▸ EXCERPTED DATA:

- Opening Delimiter -

-- ==== Sys2Proof/Certificates/Slice0/Obligations.lean ====
section
/-! DEFINITION. The statements for the provers: one definition for each claim about the controller. -/

open Sys2Proof Sys2Proof.Machine Sys2Proof.Safety

/-! ## The machine as a whole -/

/-- A step takes the command at the front of the queue and runs it on the state with the queue's rest; with an empty queue it idles (the
idling is the model's choice: log 2). -/
def Obligations.StepRunsTheFrontCommand : Prop :=
  (∀ (s : State) (c : Instr) (rest : List Instr), s.pending = c :: rest → step s = exec c { s with pending := rest })
    ∧ ∀ s : State, s.pending = [] → step s = .next s

/-- Every command, in every state, answers a next state that leaves the queue of waiting commands alone: no command faults or is refused
(log 1). -/
def Obligations.EveryCommandAnswersNext : Prop :=
  ∀ (c : Instr) (s : State), ∃ t, exec c s = .next t ∧ t.pending = s.pending

/-- What reset leaves: ports idle and empty under the default context, logs empty, default settings, no extent, no claim, no work,
the elevator INWARD, no cartridge and the arm, counter and target unknown, no volume, generation 0, no sweep, the clock at 0.
Every law of the tables holds at reset. That the reported lines are taken INACTIVE there, so that no cartridge is ready and no period
of POWER activity runs, is the model's choice (log 4), as are the RESET lines inactive (log 21). -/
def Obligations.ResetLeavesEverythingEmptyAndLawful : Prop :=
  (let s := State.reset
   (∀ ch, s.port ch = { receiver := .idle, stage := .empty, queue := [], due := [], outTaken := 0, events := 0, changed := 0,
                        context := { expectedGen := 0, span := none, verify := false, attnMask := 0, attnDelay := 0, lineMask := 0 },
                        attnTimer := none, resetActive := false })
     ∧ (∀ ch, s.logs.get ch = { entries := [], overflow := 0 })
     ∧ s.settings.row .urgent = { deadline := 250, lateAction := .mark, readRetries := 2, writeRetries := 2, yields := false }
     ∧ s.settings.row .setup = { deadline := 800, lateAction := .abandon, readRetries := 4, writeRetries := 2, yields := true }
     ∧ s.settings.row .log = { deadline := 2000, lateAction := .mark, readRetries := 4, writeRetries := 2, yields := true }
     ∧ s.settings.row .bulk = { deadline := 0, lateAction := .mark, readRetries := 4, writeRetries := 2, yields := true }
     ∧ s.settings.quotaA = 12 ∧ s.settings.quotaB = 12 ∧ s.settings.drainTimeout = 8000 ∧ s.settings.storeOnUnload = false
     ∧ s.settings.powerMode = .sectorEnd
     ∧ (∀ k, s.extent k = none) ∧ (∀ t, s.claim t = { holder := none, token := 0, lease := 0, remaining := 0 })
     ∧ s.work = [] ∧ s.posted = [] ∧ s.direction = .inward
     ∧ s.seq.state = .noCartridge ∧ s.seq.cylinder = none ∧ s.seq.counter = none ∧ s.seq.target = none ∧ s.seq.gate = false
     ∧ s.seq.phase = .none ∧ s.seq.seekTimeouts = 0 ∧ s.seq.mismatches = 0 ∧ s.seq.access = none ∧ s.seq.defects = []
     ∧ s.seq.overflow = false ∧ s.ctlBuffer = .free
     ∧ s.volume.state = .absent ∧ s.volume.generation = 0 ∧ s.volume.label = none ∧ s.volume.serial = none
     ∧ s.volume.mapModified = false ∧ s.volume.drainTimer = none
     ∧ s.sweep = none ∧ s.sweepPhase = .none ∧ s.clock = 0 ∧ s.levels = 0 ∧ s.acted = 0 ∧ s.powerPeriod = none
     ∧ s.powerTaken = none ∧ s.powerOwed = [] ∧ s.powerEarly = 0)
    ∧ (ClaimsLawful State.reset ∧ RepliesLawful State.reset ∧ GateLawful State.reset ∧ WorkLawful State.reset ∧ OrdersLawful State.reset
         ∧ PostedLawful State.reset ∧ DefectsLawful State.reset ∧ SettingsLawful State.reset ∧ PowerLawful State.reset
         ∧ ExtentsLawful State.reset ∧ MediumLawful State.reset ∧ BuffersLawful State.reset ∧ RunsLawful State.reset)

/-! ## The laws, kept by every step -/

/-- Every step keeps the law of the claim records (R33). Every step keeps the law of the extent table: well-formed extents, fill fields for
APPEND extents alone, no shared cylinder (R12, R14, R21). -/
def Obligations.StepKeepsClaimsAndExtentsLawful : Prop :=
  (∀ s t : State, ClaimsLawful s → step s = .next t → ClaimsLawful t)
    ∧ (∀ s t : State, ExtentsLawful s → step s = .next t → ExtentsLawful t)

- Closing Delimiter -

▸ EXERCISE INSTRUCTIONS: Copy the lines that hold the word "ClaimsLawful". Take them from the records above.

▸ RESPONSE TO THE TASK:
    ∧ (ClaimsLawful State.reset ∧ RepliesLawful State.reset ∧ GateLawful State.reset ∧ WorkLawful State.reset ∧ OrdersLawful State.reset
  (∀ s t : State, ClaimsLawful s → step s = .next t → ClaimsLawful t)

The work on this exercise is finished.